The fine structure in electron energy loss spectroscopy (EELS) core edges is used to “fingerprint” the bonding environment and electronic structure of a solid. With a focused electron beam, local electronic structure changes, such as at an interface, can be measured. Often, however, EELS edges are distorted by the core hole, that is, the positive charge left behind in the ionized atom. Core hole screening by electrons in the solid will be different for EELS spectra acquired at an interface compared to the bulk material. This is evident in O K-EELS spectra acquired from the interior and free surface of MgO smoke cubes. The latter shows extra intensity at the edge onset (Figure). An electrodynamic model is used to calculate core hole screening in the bulk and free surfaces of MgO. It is shown that the pre-edge intensity is largely due to reduced core hole screening, rather than surface electronic states. This demonstrates the importance of the local dielectric environment on the measured EELS edge shape.

O K-EELS edge shapes acquired from the interior (“Bulk”) and free surfaces (“Left/Right face”) of a MgO smoke cube. The latter shows extra intensity at the edge onset (arrowed feature), largely due to reduced core hole screening at the free surface.

Techniques Development

Developing and Evaluating Deep Neural Network-Based Denoising for Nanoparticle TEM Images with Ultra-Low Signal-to-Noise by JL Vincent, R Manzorro, S Mohan, B Tang, DY Sheth, EP Simoncelli, DS Matteson, C Fernandez-Granda, and P Crozier, Microsc Microanal | https://doi.org/10.1017/S1431927621012678.

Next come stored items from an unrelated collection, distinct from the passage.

-- ==== Sys2Proof/Machine/Registers.lean ====
section
/-! DEFINITION. The one home of every access to the state's fields. -/

namespace Sys2Proof.Machine

/-- `x[r]`: the last value written, no register being hard-wired and R15 being read as stored, with no offset
(10_state.md R16, R17, R20, D11, D25). -/
def State.reg (s : State) (r : RegId) : Word := s.regs[r]

/-- `x[r] <- v`: all 32 bits, R15 included, with no masking (R16, R21, D13). -/
def State.setReg (s : State) (r : RegId) (v : Word) : State := { s with regs := s.regs.set r v }

/-- The status word replaced. -/
def State.setCpsr (s : State) (w : Word) : State := { s with cpsr := w }

/-- The output `wrote_pc` of the step (42_execute.md R97). -/
def State.setWrotePc (s : State) (b : Bool) : State := { s with wrotePc := b }

/-- The pending calls replaced. -/
def State.setInput (s : State) (cs : List HostCall) : State := { s with input := cs }

end Sys2Proof.Machine
end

A supervised convolutional neural network has been developed to denoise atomic-resolution transmission electron microscope (TEM) images. The dataset, consisting of a CeO2-supported Pt nanoparticle, has been recorded using a direct electron detector, where the signal of the extremely fast acquisitions is limited by Poisson noise. The proposed network, trained over a wide range of simulated TEM images, has been demonstrated to outperform state-of-the-art denoising methods on both simulated and experimental data (Figure). An extensive analysis of the different factors contributing to the performance of the network has been described, including the features and geometry of the TEM images and the size of the network's receptive field. Finally, to verify the performance, we have designed an approach based on the log-likelihood ratio test that provides a quantitative measure of the agreement between the noisy observation and the atomic-level structure in the network-denoised image. The development of such machine learning-based tools for TEM image denoising opens up the possibility of characterizing time-resolved and beam-sensitive materials.

A representative noisy simulated image along with a denoised image output by the network. After denoising, a spurious atomic column appears at the arrowed site, which shows a large negative value in the likelihood map. Scale bar = 1.0 nm.